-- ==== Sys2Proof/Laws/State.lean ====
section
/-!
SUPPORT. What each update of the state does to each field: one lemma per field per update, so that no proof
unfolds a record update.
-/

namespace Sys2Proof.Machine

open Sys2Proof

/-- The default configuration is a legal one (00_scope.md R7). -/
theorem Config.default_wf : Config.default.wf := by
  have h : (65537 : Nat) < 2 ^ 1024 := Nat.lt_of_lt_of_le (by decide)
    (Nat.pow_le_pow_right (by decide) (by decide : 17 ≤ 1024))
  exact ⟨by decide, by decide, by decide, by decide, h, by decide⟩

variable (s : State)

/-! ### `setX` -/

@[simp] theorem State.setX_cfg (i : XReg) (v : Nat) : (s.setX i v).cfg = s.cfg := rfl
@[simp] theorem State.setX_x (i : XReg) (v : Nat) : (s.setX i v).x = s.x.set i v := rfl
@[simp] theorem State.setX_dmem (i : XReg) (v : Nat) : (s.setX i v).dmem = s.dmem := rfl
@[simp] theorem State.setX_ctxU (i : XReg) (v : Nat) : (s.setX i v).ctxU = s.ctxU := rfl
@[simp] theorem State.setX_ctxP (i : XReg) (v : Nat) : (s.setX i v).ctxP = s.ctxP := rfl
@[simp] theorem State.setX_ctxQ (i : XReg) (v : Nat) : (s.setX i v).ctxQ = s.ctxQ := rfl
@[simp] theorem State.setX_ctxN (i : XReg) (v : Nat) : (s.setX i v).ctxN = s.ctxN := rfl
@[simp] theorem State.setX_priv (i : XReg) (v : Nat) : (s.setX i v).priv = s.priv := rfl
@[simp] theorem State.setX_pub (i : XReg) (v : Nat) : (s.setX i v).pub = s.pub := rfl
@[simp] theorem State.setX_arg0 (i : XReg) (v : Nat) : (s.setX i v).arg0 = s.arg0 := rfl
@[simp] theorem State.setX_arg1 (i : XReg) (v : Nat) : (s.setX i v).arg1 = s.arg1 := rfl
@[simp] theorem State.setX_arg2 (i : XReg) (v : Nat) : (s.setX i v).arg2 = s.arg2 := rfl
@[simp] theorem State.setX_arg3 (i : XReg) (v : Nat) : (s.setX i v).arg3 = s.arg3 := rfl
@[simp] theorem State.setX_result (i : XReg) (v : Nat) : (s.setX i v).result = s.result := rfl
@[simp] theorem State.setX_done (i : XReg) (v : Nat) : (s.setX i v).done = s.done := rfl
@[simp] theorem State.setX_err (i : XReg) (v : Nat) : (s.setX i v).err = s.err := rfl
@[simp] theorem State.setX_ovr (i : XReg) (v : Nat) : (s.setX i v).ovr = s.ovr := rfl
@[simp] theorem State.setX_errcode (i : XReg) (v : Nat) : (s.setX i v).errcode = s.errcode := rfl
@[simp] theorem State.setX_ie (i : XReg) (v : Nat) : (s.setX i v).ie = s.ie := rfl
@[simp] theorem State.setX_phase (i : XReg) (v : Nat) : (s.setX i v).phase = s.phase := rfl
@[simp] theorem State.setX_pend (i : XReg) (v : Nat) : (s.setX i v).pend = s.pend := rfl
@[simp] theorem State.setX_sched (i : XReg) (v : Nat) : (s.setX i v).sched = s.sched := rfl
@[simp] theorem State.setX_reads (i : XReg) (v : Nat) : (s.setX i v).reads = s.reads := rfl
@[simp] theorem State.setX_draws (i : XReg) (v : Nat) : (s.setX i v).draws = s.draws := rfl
====================
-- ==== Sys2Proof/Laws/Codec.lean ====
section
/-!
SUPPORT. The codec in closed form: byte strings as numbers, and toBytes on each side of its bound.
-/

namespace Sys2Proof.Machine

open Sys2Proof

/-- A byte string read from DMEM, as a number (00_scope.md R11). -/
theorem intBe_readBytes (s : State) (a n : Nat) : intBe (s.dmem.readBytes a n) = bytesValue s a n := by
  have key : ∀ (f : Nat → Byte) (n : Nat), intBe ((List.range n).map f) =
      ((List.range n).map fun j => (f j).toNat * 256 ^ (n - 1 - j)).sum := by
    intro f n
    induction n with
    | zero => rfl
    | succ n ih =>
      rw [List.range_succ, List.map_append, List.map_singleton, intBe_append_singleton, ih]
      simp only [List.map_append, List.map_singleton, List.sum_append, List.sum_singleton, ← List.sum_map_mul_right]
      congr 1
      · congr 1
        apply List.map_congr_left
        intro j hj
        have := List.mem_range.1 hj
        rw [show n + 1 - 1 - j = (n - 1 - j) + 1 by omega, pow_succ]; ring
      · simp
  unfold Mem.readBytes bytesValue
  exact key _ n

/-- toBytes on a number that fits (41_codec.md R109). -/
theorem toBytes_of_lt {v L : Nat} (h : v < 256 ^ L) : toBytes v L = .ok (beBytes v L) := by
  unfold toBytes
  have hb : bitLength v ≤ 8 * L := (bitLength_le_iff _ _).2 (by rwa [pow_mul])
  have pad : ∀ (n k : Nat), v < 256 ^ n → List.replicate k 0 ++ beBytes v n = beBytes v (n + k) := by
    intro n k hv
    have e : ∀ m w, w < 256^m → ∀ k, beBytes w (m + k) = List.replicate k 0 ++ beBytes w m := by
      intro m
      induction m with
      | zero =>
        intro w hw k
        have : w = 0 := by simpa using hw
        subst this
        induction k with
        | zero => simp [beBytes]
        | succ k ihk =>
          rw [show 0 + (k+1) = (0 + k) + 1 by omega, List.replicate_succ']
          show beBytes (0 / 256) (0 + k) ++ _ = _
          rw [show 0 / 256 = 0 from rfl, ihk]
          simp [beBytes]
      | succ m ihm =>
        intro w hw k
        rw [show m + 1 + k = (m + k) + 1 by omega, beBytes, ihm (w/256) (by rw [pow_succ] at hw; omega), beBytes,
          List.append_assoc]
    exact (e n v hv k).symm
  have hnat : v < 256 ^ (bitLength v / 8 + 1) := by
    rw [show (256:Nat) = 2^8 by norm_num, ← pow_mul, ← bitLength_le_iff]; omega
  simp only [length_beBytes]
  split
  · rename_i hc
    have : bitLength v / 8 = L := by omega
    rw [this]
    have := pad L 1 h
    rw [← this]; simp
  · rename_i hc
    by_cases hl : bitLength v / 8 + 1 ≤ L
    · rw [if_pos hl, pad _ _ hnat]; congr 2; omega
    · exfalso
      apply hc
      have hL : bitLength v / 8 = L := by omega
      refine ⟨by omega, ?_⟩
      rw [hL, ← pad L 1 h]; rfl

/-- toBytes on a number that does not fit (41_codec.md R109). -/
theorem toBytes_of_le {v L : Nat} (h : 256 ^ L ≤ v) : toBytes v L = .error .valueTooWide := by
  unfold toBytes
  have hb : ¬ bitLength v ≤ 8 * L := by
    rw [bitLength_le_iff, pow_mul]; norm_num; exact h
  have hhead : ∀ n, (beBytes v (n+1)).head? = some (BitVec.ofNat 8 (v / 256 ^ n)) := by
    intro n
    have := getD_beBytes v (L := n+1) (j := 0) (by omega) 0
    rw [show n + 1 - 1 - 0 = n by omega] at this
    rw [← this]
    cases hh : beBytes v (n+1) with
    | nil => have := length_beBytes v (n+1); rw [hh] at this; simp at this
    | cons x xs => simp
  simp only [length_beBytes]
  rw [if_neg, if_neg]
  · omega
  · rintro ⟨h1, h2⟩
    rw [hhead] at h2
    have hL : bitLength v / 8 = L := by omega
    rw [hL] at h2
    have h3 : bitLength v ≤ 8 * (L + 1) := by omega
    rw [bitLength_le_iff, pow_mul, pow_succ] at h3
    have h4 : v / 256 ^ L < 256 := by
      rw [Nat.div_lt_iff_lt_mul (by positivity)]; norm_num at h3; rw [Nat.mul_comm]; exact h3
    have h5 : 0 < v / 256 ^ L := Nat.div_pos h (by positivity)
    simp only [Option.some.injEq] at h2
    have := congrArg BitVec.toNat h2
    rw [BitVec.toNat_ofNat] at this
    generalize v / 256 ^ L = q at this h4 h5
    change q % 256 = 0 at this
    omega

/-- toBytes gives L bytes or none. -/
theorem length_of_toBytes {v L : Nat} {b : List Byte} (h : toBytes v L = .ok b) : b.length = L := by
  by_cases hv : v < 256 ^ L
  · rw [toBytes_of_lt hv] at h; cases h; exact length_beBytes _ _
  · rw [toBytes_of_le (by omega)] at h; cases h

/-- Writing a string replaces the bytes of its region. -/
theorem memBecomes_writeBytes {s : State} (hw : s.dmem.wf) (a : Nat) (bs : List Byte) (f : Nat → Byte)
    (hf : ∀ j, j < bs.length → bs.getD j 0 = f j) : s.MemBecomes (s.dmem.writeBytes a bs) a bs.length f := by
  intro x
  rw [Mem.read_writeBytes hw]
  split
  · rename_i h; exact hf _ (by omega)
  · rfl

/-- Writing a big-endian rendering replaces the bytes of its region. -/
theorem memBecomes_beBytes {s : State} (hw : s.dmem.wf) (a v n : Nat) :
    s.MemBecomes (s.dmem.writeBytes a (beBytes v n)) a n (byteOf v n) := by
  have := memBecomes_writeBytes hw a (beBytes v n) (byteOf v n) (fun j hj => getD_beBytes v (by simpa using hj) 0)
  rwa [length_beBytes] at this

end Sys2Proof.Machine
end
====================
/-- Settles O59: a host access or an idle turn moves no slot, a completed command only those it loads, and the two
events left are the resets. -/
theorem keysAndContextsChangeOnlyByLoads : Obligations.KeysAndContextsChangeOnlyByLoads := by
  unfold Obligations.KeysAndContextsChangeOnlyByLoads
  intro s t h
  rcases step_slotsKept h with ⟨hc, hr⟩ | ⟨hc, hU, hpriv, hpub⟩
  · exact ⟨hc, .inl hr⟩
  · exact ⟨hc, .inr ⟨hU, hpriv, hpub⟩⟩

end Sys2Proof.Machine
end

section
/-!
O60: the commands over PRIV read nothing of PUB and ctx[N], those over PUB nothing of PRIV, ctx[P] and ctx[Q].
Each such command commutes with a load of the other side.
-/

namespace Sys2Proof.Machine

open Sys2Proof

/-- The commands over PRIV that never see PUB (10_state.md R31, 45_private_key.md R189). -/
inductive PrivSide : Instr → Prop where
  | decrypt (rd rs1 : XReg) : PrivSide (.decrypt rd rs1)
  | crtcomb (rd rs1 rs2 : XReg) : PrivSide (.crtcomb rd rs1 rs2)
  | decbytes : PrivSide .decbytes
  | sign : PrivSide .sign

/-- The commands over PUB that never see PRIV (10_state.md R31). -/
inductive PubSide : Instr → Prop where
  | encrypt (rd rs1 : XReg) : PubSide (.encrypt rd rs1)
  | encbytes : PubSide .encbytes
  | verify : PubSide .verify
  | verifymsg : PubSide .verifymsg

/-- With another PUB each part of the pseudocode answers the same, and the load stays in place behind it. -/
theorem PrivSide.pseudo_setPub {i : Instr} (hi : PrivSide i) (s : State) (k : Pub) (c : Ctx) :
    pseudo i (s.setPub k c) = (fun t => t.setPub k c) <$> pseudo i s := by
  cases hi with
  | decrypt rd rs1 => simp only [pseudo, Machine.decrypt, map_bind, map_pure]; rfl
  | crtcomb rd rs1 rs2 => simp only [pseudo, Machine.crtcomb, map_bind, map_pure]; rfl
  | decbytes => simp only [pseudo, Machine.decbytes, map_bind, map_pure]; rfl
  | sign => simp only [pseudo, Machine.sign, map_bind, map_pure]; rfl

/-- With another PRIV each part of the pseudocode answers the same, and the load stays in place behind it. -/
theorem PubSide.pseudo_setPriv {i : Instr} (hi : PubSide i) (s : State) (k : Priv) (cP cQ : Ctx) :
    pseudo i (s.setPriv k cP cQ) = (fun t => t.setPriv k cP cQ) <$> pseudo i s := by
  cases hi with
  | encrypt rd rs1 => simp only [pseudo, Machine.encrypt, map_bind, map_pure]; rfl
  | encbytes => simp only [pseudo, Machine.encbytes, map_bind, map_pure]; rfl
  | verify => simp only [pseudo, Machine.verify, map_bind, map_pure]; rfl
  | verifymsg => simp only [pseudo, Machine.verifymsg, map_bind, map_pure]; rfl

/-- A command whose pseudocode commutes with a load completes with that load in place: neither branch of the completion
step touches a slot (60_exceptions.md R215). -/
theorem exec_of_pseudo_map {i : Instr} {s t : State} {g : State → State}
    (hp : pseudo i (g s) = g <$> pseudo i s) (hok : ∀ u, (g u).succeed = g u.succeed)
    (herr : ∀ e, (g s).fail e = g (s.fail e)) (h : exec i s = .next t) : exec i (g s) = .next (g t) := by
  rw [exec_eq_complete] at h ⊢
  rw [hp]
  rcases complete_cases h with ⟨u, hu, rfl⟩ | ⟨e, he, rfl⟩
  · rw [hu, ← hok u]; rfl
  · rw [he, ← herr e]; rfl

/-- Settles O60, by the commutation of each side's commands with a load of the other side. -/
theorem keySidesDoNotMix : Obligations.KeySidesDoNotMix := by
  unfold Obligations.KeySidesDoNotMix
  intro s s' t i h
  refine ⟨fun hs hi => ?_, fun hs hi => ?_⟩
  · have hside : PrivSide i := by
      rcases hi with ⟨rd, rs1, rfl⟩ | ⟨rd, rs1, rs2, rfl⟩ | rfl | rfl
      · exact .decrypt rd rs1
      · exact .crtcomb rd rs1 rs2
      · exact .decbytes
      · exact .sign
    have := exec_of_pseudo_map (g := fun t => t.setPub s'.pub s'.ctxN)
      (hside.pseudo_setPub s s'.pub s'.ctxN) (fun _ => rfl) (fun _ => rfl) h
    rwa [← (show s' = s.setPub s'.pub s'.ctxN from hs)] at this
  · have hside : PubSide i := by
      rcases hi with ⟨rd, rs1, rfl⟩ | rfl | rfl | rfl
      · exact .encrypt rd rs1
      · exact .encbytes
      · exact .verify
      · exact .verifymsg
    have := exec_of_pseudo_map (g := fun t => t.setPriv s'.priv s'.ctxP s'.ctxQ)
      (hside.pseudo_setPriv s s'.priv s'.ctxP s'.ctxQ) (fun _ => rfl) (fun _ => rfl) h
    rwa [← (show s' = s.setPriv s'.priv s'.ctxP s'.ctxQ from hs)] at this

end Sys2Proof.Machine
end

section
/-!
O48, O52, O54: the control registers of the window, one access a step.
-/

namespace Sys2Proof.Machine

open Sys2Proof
====================
WORK REQUEST
Which lines of the data above contain "from"? Copy each one.

TASK SOLUTION
/-- A byte string read from DMEM, as a number (00_scope.md R11). -/
          rw [show 0 / 256 = 0 from rfl, ihk]
    rwa [← (show s' = s.setPub s'.pub s'.ctxN from hs)] at this
    rwa [← (show s' = s.setPriv s'.priv s'.ctxP s'.ctxQ from hs)] at this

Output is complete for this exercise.